I agree that it would be nice to see applications and developers bear more of the burden of ensuring they are recoverable from OR and DR perspectives. It’s worth noting though, that in the not so distant past applications that simply had to work – that were ‘carrier grade’ so to speak – would be developed on operating systems that had the necessary software ‘infrastructure’ to deliver on those NFRs. This begs the question as to why we don’t see all applications built in this way. There are a number of reasons but I’d argue that the primary one is simply that application development is more expensive than infrastructure.

Development of a new application or platform costs a lot of money. Whatever the complexity involved in developing non-functional requirements (NFRs) for things like availability, the pain involved in determining the functional requirements (or features) is far greater. Outside of a small number of edge-cases such as core software components of telecoms networks or manufacturing facilities, it does not make sense to build operational or disaster failure tolerance into the code of an application. Application developers (both internally in companies and in the wider ISV environment) focus on the functionality that delivers value to the business or will contribute to selling their product, not on replication, block-level data validation or data-recovery.

Even where developers are interested in building in resilience, they have been faced with a lack of software ‘infrastructure’ to support them. Many of those highly resilient applications in telcos, manufacturers etc. were built on operating systems or used components that provided services such as shared everything clustering and highly resilient, sharable file systems. OpenVMS which pioneered many of these services will forever be a niche product – albeit one that supports many extremely critical functions – because of the costs in terms of cash and flexibility that are paid when applications are developed on it. Building in resilience makes development (both initial and ongoing) and maintenance of applications more complex and expensive. It also means that the developer has to take responsibility for guaranteeing recoverability and who in their right mind would want to do that ;) ?

Today, Oracle and MS are building a new variety of this software ‘infrastructure’ into their products but it’s only being used in a small proportion of developments.

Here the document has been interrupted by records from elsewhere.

-- ==== Sys2Proof/Laws/Memory.lean ====
section
/-! SUPPORT. The laws of the byte memory: what a read gives after a write, and that every operation
keeps the canonical form and the map. -/

namespace Sys2Proof.Machine

open Sys2Proof

/-! ### Read after write -/

theorem Memory.read_nil (a : Nat) : Memory.read [] a = 0#8 := rfl

theorem Memory.read_insert (m : Memory) (a : Nat) (b : Byte) (x : Nat) :
    (m.insert a b).read x = if x = a then b else m.read x := by
  induction m with
  | nil => simp only [Memory.insert, Memory.read, eq_comm]
  | cons c rest ih =>
    by_cases h1 : a < c.1
    · simp only [Memory.insert, h1, if_true, Memory.read, eq_comm (a := x)]
    · by_cases h2 : a = c.1
      · subst h2
        by_cases h3 : x = c.1
        · subst h3; simp [Memory.insert, Memory.read]
        · simp [Memory.insert, Memory.read, h3, Ne.symm h3]
      · by_cases h3 : x = a
        · subst h3; simp [Memory.insert, Memory.read, h1, h2, Ne.symm h2, ih]
        · simp [Memory.insert, Memory.read, h1, h2, h3, ih]

theorem Memory.read_erase (m : Memory) (a x : Nat) :
    (m.erase a).read x = if x = a then 0#8 else m.read x := by
  induction m with
  | nil => simp [Memory.erase, Memory.read, Config.unwritten]
  | cons c rest ih =>
    rw [Memory.erase] at ih ⊢
    by_cases h : c.1 = a
    · rw [List.filter_cons_of_neg (by simpa using h), ih, Memory.read]
      by_cases hx : x = a
      · rw [if_pos hx, if_pos hx]
      · rw [if_neg hx, if_neg hx, if_neg (by omega)]
    · rw [List.filter_cons_of_pos (by simpa using h), Memory.read, ih, Memory.read]
      by_cases hc : c.1 = x
      · rw [if_pos hc, if_pos hc, if_neg (by omega)]
      · rw [if_neg hc, if_neg hc]

/-- The one law of reads and writes: it holds of every list, canonical or not. -/
theorem Memory.read_write (m : Memory) (a : Nat) (b : Byte) (x : Nat) :
    (m.write a b).read x = if x = a then b else m.read x := by
  unfold Memory.write
  split
  · rename_i h
    rw [Memory.read_erase, h]
    rfl
  · exact Memory.read_insert m a b x

theorem Memory.read_write_same (m : Memory) (a : Nat) (b : Byte) : (m.write a b).read a = b := by
  rw [Memory.read_write, if_pos rfl]

theorem Memory.read_write_other (m : Memory) {a x : Nat} (b : Byte) (h : x ≠ a) :
    (m.write a b).read x = m.read x := by
  rw [Memory.read_write, if_neg h]

theorem Memory.read8_write8 (m : Memory) (a v x : Nat) :
    (m.write8 a v).read8 x = if x = a then v % 256 else m.read8 x := by
  unfold Memory.read8 Memory.write8
  rw [Memory.read_write]
  split <;> simp

theorem Memory.read8_lt (m : Memory) (a : Nat) : m.read8 a < 256 := (m.read a).isLt

theorem Memory.read16_lt (m : Memory) (a : Nat) : m.read16 a < 65536 := by
  have := m.read8_lt a
  have := m.read8_lt (a + 1)
  unfold Memory.read16
  omega

/-- A 16-bit cell reads back what was written, at any address. -/
theorem Memory.read16_write16_same (m : Memory) (a v : Nat) (h : v < 65536) :
    (m.write16 a v).read16 a = v := by
  unfold Memory.read16 Memory.write16
  simp only [Memory.read8_write8, if_true, if_neg (show ¬ a = a + 1 by omega)]
  omega

theorem Memory.read8_write16_other (m : Memory) (a v x : Nat) (h0 : x ≠ a) (h1 : x ≠ a + 1) :
    (m.write16 a v).read8 x = m.read8 x := by
  unfold Memory.write16
  simp only [Memory.read8_write8, if_neg h0, if_neg h1]

theorem Memory.read_write16_other (m : Memory) (a v x : Nat) (h0 : x ≠ a) (h1 : x ≠ a + 1) :
    (m.write16 a v).read x = m.read x := by
  unfold Memory.write16 Memory.write8
  rw [Memory.read_write_other _ _ h1, Memory.read_write_other _ _ h0]

/-- Two cells that do not overlap do not disturb each other. -/
theorem Memory.read16_write16_other (m : Memory) (a v x : Nat) (h : x + 1 < a ∨ a + 1 < x) :
    (m.write16 a v).read16 x = m.read16 x := by
  unfold Memory.read16
  rw [Memory.read8_write16_other _ _ _ _ (by omega) (by omega),
    Memory.read8_write16_other _ _ _ _ (by omega) (by omega)]

/-- `MemWrite(addr, n, v)` (20_memory.md R66): the bytes stored, and every other byte as before. -/
theorem Memory.read8_writeBytes (n : Nat) : ∀ (m : Memory) (a v x : Nat),
    (m.writeBytes a n v).read8 x =
      if a ≤ x ∧ x < a + n then v / 256 ^ (x - a) % 256 else m.read8 x := by
  induction n with
  | zero => intro m a v x; rw [if_neg (by omega)]; rfl
  | succ n ih =>
    intro m a v x
    rw [Memory.writeBytes, ih, Memory.read8_write8]
    by_cases h1 : x = a
    · subst h1
      rw [if_neg (by omega), if_pos rfl, if_pos (by omega), Nat.sub_self, Nat.pow_zero, Nat.div_one]
    · by_cases h2 : a + 1 ≤ x ∧ x < a + 1 + n
      · rw [if_pos h2, if_pos (by omega), show x - a = (x - (a + 1)) + 1 by omega, Nat.pow_succ',
          Nat.div_div_eq_div_mul]
      · rw [if_neg h2, if_neg h1, if_neg (by omega)]

theorem Memory.read_writeBytes_other (n : Nat) : ∀ (m : Memory) (a v x : Nat),
    ¬ (a ≤ x ∧ x < a + n) → (m.writeBytes a n v).read x = m.read x := by
  induction n with
  | zero => intro m a v x _; rfl
  | succ n ih =>
    intro m a v x h
    rw [Memory.writeBytes, ih _ _ _ _ (by omega), Memory.write8,
      Memory.read_write_other _ _ (by omega)]

/-! ### The canonical form -/

theorem Memory.wf_cons (c : Host.Cell) (rest : Memory) :
    Memory.wf (c :: rest) = true ↔
      c.2 ≠ 0#8 ∧ (∀ d ∈ rest, c.1 < d.1) ∧ rest.wf = true := by
  rw [Memory.wf, Config.unwritten, Bool.and_eq_true, Bool.and_eq_true, decide_eq_true_iff, List.all_eq_true, and_assoc]
  simp only [decide_eq_true_iff]

theorem Memory.mem_insert (m : Memory) (a : Nat) (b : Byte) (d : Host.Cell)
    (h : d ∈ m.insert a b) : d = (a, b) ∨ d ∈ m := by
  induction m with
  | nil => simpa [Memory.insert] using h
  | cons c rest ih =>
    unfold Memory.insert at h
    split at h
    · simpa using h
    · split at h
      · rcases List.mem_cons.mp h with h | h
        · exact .inl h
        · exact .inr (List.mem_cons_of_mem _ h)
      · rcases List.mem_cons.mp h with h | h
        · exact .inr (h ▸ List.mem_cons_self)
        · rcases ih h with h | h
          · exact .inl h
          · exact .inr (List.mem_cons_of_mem _ h)

theorem Memory.mem_write (m : Memory) (a : Nat) (b : Byte) (d : Host.Cell)
    (h : d ∈ m.write a b) : d = (a, b) ∨ d ∈ m := by
  unfold Memory.write at h
  split at h
  · exact .inr (List.mem_of_mem_filter h)
  · exact Memory.mem_insert m a b d h

theorem Memory.wf_insert (m : Memory) (a : Nat) (b : Byte) (hb : b ≠ 0#8) (h : m.wf = true) :
    (m.insert a b).wf = true := by
  induction m with
  | nil => exact (Memory.wf_cons _ _).mpr ⟨hb, by simp, rfl⟩
  | cons c rest ih =>
    obtain ⟨hc, hlt, hr⟩ := (Memory.wf_cons _ _).mp h
    unfold Memory.insert
    split
    · rename_i h1
      refine (Memory.wf_cons _ _).mpr ⟨hb, ?_, h⟩
      intro d hd
      rcases List.mem_cons.mp hd with rfl | hd
      · exact h1
      · exact Nat.lt_trans h1 (hlt d hd)
    · split
      · rename_i h2
        exact (Memory.wf_cons _ _).mpr ⟨hb, by simpa [h2] using hlt, hr⟩
      · rename_i h1 h2
        refine (Memory.wf_cons _ _).mpr ⟨hc, ?_, ih hr⟩
        intro d hd
        rcases Memory.mem_insert _ _ _ _ hd with rfl | hd
        · have : c.1 ≠ a := fun e => h2 e.symm
          show c.1 < a
          omega
        · exact hlt d hd

theorem Memory.wf_erase (m : Memory) (a : Nat) (h : m.wf = true) : (m.erase a).wf = true := by
  induction m with
  | nil => rfl
  | cons c rest ih =>
    obtain ⟨hc, hlt, hr⟩ := (Memory.wf_cons _ _).mp h
    have ih' := ih hr
    unfold Memory.erase at ih' ⊢
    rw [List.filter_cons]
    split
    · exact (Memory.wf_cons _ _).mpr ⟨hc, fun d hd => hlt d (List.mem_of_mem_filter hd), ih'⟩
    · exact ih'

/-- Every store keeps the canonical form. -/
theorem Memory.wf_write (m : Memory) (a : Nat) (b : Byte) (h : m.wf = true) :
    (m.write a b).wf = true := by
  unfold Memory.write
  split
  · exact Memory.wf_erase m a h
  · exact Memory.wf_insert m a b (by assumption) h

/-- A canonical memory whose cells all lie in the writable memories. -/
def Memory.Mapped (m : Memory) : Prop := m.wf = true ∧ ∀ c ∈ m, inWritable c.1 = true

theorem Memory.Mapped.write {m : Memory} (h : m.Mapped) (a : Nat) (b : Byte)
    (ha : inWritable a = true) : (m.write a b).Mapped := by
  refine ⟨Memory.wf_write m a b h.1, fun c hc => ?_⟩
  rcases Memory.mem_write _ _ _ _ hc with rfl | hc
  · exact ha
  · exact h.2 c hc

theorem Memory.Mapped.write8 {m : Memory} (h : m.Mapped) (a v : Nat)
    (ha : inWritable a = true) : (m.write8 a v).Mapped := h.write a _ ha

theorem Memory.Mapped.write16 {m : Memory} (h : m.Mapped) (a v : Nat)
    (h0 : inWritable a = true) (h1 : inWritable (a + 1) = true) : (m.write16 a v).Mapped :=
  (h.write8 a _ h0).write8 (a + 1) _ h1

theorem Memory.Mapped.writeBytes (n : Nat) : ∀ {m : Memory}, m.Mapped → ∀ a v : Nat,
    (∀ j, j < n → inWritable (a + j) = true) → (m.writeBytes a n v).Mapped := by
  induction n with
  | zero => intro m h _ _ _; exact h
  | succ n ih =>
    intro m h a v hw
    refine ih (h.write8 a v (hw 0 (by omega))) _ _ fun j hj => ?_
    rw [show a + 1 + j = a + (j + 1) by omega]
    exact hw (j + 1) (by omega)

theorem Memory.Mapped.ofCells (cells : List Host.Cell) : (Memory.ofCells cells).Mapped := by
  induction cells with
  | nil => exact ⟨rfl, by simp [Memory.ofCells]⟩
  | cons c rest ih =>
    unfold Memory.ofCells
    split
    · exact ih.write _ _ (by assumption)
    · exact ih

/-- Two canonical memories that read alike everywhere are the same list. -/
theorem Memory.eq_of_read : ∀ m n : Memory, m.wf = true → n.wf = true →
    (∀ a, m.read a = n.read a) → m = n := by
  intro m
  have above : ∀ (k : Memory) (a : Nat), (∀ d ∈ k, a < d.1) → k.read a = 0#8 := by
    intro k a
    induction k with
    | nil => intro _; rfl
    | cons c rest ih =>
      intro h
      have hc := h c List.mem_cons_self
      rw [Memory.read, if_neg (by omega)]
      exact ih fun d hd => h d (List.mem_cons_of_mem _ hd)
  induction m with
  | nil =>
    intro n _ hn h
    cases n with
    | nil => rfl
    | cons d rest =>
      have := h d.1
      rw [Memory.read_nil, Memory.read, if_pos rfl] at this
      exact absurd this.symm ((Memory.wf_cons _ _).mp hn).1
  | cons c rest ih =>
    intro n hm hn h
    obtain ⟨hc, hlt, hr⟩ := (Memory.wf_cons _ _).mp hm
    cases n with
    | nil =>
      have := h c.1
      rw [Memory.read_nil, Memory.read, if_pos rfl] at this
      exact absurd this hc
    | cons d rest' =>
      obtain ⟨hd, hlt', hr'⟩ := (Memory.wf_cons _ _).mp hn
      have hcd : c.1 = d.1 := by
        rcases Nat.lt_trichotomy c.1 d.1 with hl | he | hg
        · have h1 := h c.1
          rw [Memory.read, if_pos rfl, Memory.read, if_neg (by omega),
            above rest' c.1 fun e he => Nat.lt_trans hl (hlt' e he)] at h1
          exact absurd h1 hc
        · exact he
        · have h1 := h d.1
          rw [Memory.read, if_neg (by omega), Memory.read, if_pos rfl,
            above rest d.1 fun e he => Nat.lt_trans hg (hlt e he)] at h1
          exact absurd h1.symm hd
      have hv : c.2 = d.2 := by
        have h1 := h c.1
        rw [Memory.read, if_pos rfl, Memory.read, if_pos hcd.symm] at h1
        exact h1
      have hrest : rest = rest' := by
        refine ih rest' hr hr' fun a => ?_
        by_cases ha : c.1 = a
        · subst ha
          rw [above rest c.1 hlt, above rest' c.1 (by rw [hcd]; exact hlt')]
        · have h1 := h a
          rw [Memory.read, if_neg ha, Memory.read, if_neg (by omega)] at h1
          exact h1
      rw [hrest]
      exact congrArg (· :: rest') (Prod.ext hcd hv)

end Sys2Proof.Machine
end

Even given the possibility that you might save some money on storage replication, people don’t seem to be using these services all that readily, for the reason I suspect, that developers (or management overhead) are still more expensive than those replication licenses.

The only way to change that situation would be (as SB notes) to make delivering resilience at the application layer simple, repeatable and manageable. That’s very much easier said than done though and the twenty-odd years of development of infrastructure resilience services is testament to that. There’s one place where the problem is being addressed though and that’s out there in the cloud….

Personally I think there is often a wider issue of integration between application and infrastructure teams that leads to situations where organisations focus on data rather than application or service recoverability. That boils down to process and in some cases (over) specialisation but it’s a question for another day I think.